Confirm whether the ClusterRole and ClusterRoleBinding exist:

kubectl get clusterrole <controller-clusterrole-name>
kubectl get clusterrolebinding <controller-clusterrolebinding-name>

If either resource is missing, reapply the RBAC manifests from your original deployment package (delivered via Ansible for infrastructure components).
If the resources exist but the error persists, describe them to check their rules:
```
kubectl describe clusterrole <controller-clusterrole-name>
```
Add any missing rules to the ClusterRole, then restart the controller:
```
kubectl rollout restart deployment/<controller> -n <namespace>
```

Issue 4: Health probe failures cause repeated pod restarts

Symptom: Kubernetes events for the controller pod show Liveness probe failed or Readiness probe failed. The pod is restarted by kubelet even when no application crash is obvious in logs.

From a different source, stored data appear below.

theorem State.Inv.settled {s : State} (h : s.Inv) : s.settled = true := by
  obtain ⟨-, -, hsettled⟩ := h
  exact hsettled

/-- What keeps the canonical forms and leaves no event waiting keeps the invariant. -/
theorem Keeps.inv {s t : State} (hk : Keeps s t) (ht : t.settled = true) (h : s.Inv) : t.Inv := by
  obtain ⟨hregs, hmem, -⟩ := h
  exact ⟨hk.regs hregs, hk.mem hmem, ht⟩

/-- Settles O6: a tick and every command keep the canonical forms, and each ends with its events accepted. -/
theorem invariantKept : Obligations.InvariantKept := by
  unfold Obligations.InvariantKept
  intro s t hs ht
  unfold step at ht
  split at ht
  · cases ht
    exact (tick_keeps Keeps.rfl').inv (tick_settled hs.settled) hs
  next c rest _ => exact (exec_keepsNext c _ t ht).inv (exec_settledNext c _ t ht) (hs.pending rest)

/-! ### Fields and bytes read back -/

/-- Settles O8: the register file reads back what is put, and a field's key alone is touched. -/
theorem fieldWrites : Obligations.FieldWrites := by
  unfold Obligations.FieldWrites
  exact fun s f v => ⟨s.get_set_same f v, fun g hg => s.get_set_ne v hg.symm, natSet_sorted⟩

theorem cellGet_cellPut (m : List Host.Cell) (k : Nat) (v : BitVec 8) (a : Nat) :
    cellGet (cellPut m k v) a = if a = k then some v else cellGet m a := by
  induction m with
  | nil => rfl
  | cons e m ih =>
    obtain ⟨b, w⟩ := e
    unfold cellPut
    split
    · rfl
    next hlt =>
      split
      next heq => subst heq; by_cases ha : a = k <;> simp [cellGet, ha]
      next hne =>
        by_cases ha : a = b
        · simp [cellGet, ha, Ne.symm hne]
        · simp [cellGet, ha, ih]

/-- What a predicate keeps of a list is found there as before. -/
theorem cellGet_filter {p : Host.Cell → Bool} {a : Nat} (hp : ∀ v, p (a, v) = true) (m : List Host.Cell) :
    cellGet (m.filter p) a = cellGet m a := by
  induction m with
  | nil => rfl
  | cons e m ih =>
    obtain ⟨b, w⟩ := e
    by_cases ha : a = b
    · subst ha
      rw [List.filter_cons_of_pos (hp w)]
      simp [cellGet]
    · rw [List.filter_cons]
      split <;> simp [cellGet, ha, ih]

theorem cellGet_cellDel_same (m : List Host.Cell) (a : Nat) : cellGet (cellDel m a) a = none := by
  induction m with
  | nil => rfl
  | cons e m ih =>
    obtain ⟨b, w⟩ := e
    unfold cellDel at ih ⊢
    by_cases ha : b = a
    · rw [List.filter_cons_of_neg (by simp [ha]), ih]
    · rw [List.filter_cons_of_pos (by simp [ha])]
      simp [cellGet, Ne.symm ha, ih]

theorem cellGet_cellDel_ne (m : List Host.Cell) {a b : Nat} (h : b ≠ a) : cellGet (cellDel m a) b = cellGet m b :=
  cellGet_filter (fun _ => by simp [h]) m

/-- A byte rests on what is listed for its address, on what an unlisted address holds, on the stretches of capture
memory, and on the count of free values. -/
theorem byteAt_congr {s t : State} {a : Nat} (hm : cellGet t.mem a = cellGet s.mem a)
    (hd : memDefault t a = memDefault s a) (hp : t.patchAt a = s.patchAt a) (hc : t.freeCount = s.freeCount) :
    t.byteAt a = s.byteAt a := by
  unfold State.byteAt
  rw [hm, hd, hp, hc]

/-- A byte reads as it was written, cut to eight bits. -/
theorem byteAt_putByte_same (s : State) (a v : Nat) : (s.putByte a v).byteAt a = v % 256 := by
  unfold State.byteAt
  rw [putByte_mem, putByte_default]
  split
  next b hb =>
    split at hb
    · rw [cellGet_cellDel_same] at hb
      cases hb
    · rw [cellGet_cellPut, if_pos rfl] at hb
      cases hb
      rfl
  next hnone =>
    split at hnone
    next hv => rw [hv]
    · rw [cellGet_cellPut, if_pos rfl] at hnone
      cases hnone

/-- A write of one byte changes no other. -/
theorem byteAt_putByte_ne (s : State) {a b : Nat} (v : Nat) (h : b ≠ a) : (s.putByte a v).byteAt b = s.byteAt b := by
  refine byteAt_congr ?_ (putByte_default s a v b) rfl rfl
  rw [putByte_mem]
  split
  · exact cellGet_cellDel_ne _ h
  · rw [cellGet_cellPut, if_neg h]

/-- Settles O9: a byte that would be unlisted leaves the list, any other is put into it in place. -/
theorem memoryBytes : Obligations.MemoryBytes := by
  unfold Obligations.MemoryBytes
  exact fun s a v => ⟨byteAt_putByte_same s a v, fun b hb => byteAt_putByte_ne s v hb, putByte_wf a v⟩

/-! ### Addresses that are not a multiple of 4 -/

theorem targetOf_misaligned {a : Nat} (h : a % 4 ≠ 0) : targetOf a = none := if_pos (bne_iff_ne.mpr h)

/-- Settles O11: no target lies at such an address, so that only the error is noted. -/
theorem misalignedAccess : Obligations.MisalignedAccess := by
  unfold Obligations.MisalignedAccess
  intro s req owner a v ha
  unfold wordRead wordWrite
  rw [targetOf_misaligned ha]
  exact ⟨rfl, rfl⟩

end Sys2Proof.Machine
end

section
/-!
PROOF. Which sources of reset stand, and what leaves them standing (R389).
-/

namespace Sys2Proof.Machine

open Sys2Proof

/-- The sources of reset that stand: those of the device and SHEAF of either sheaf. -/
def State.sources (s : State) : ResetSources × List Bool := (s.resets, [0, 1].map s.sheafReset)

/-- A field that is none of RST_CTRL. -/
def OffResets (f : Fld) : Prop := f.key / 256 ≠ 0x30040

theorem offResets_of {f : Fld} {a lo w rst : Nat} {k : Kind} (hf : f = fld a lo w rst k)
    (h : 0x30041 ≤ a ∨ lo < 64 ∧ a < 0x30040) : OffResets f := by
  have hcode : k.code < 4 := by cases k <;> decide
  unfold OffResets
  rw [hf]
  dsimp only
  omega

Likely cause: The controller's /healthz endpoint on port 8080 is not responding within the probe timeout. This can be caused by the controller process hanging on a blocking operation (for example, a stalled API call to a remote cluster), resource exhaustion, or a deadlock.

Fix:

While the pod is running, manually test the health endpoint:

kubectl port-forward deployment/<controller> 8080:8080 -n <namespace>

Then in a second terminal:

curl -v http://localhost:8080/healthz

If the endpoint returns non-200 or the connection is refused, check current controller logs for blocking operations or error loops:
```
kubectl logs -f deployment/<controller> -n <namespace>
```
If the controller is stuck waiting on a remote cluster (for example, a cluster that is unreachable), verify connectivity to the target cluster using the kubeconfig secret.

Restart the controller to clear a transient hang:

kubectl rollout restart deployment/<controller> -n <namespace>

If the problem recurs, check whether the probe timeout and failure threshold values in the controller deployment spec are appropriate for your environment's API server latency.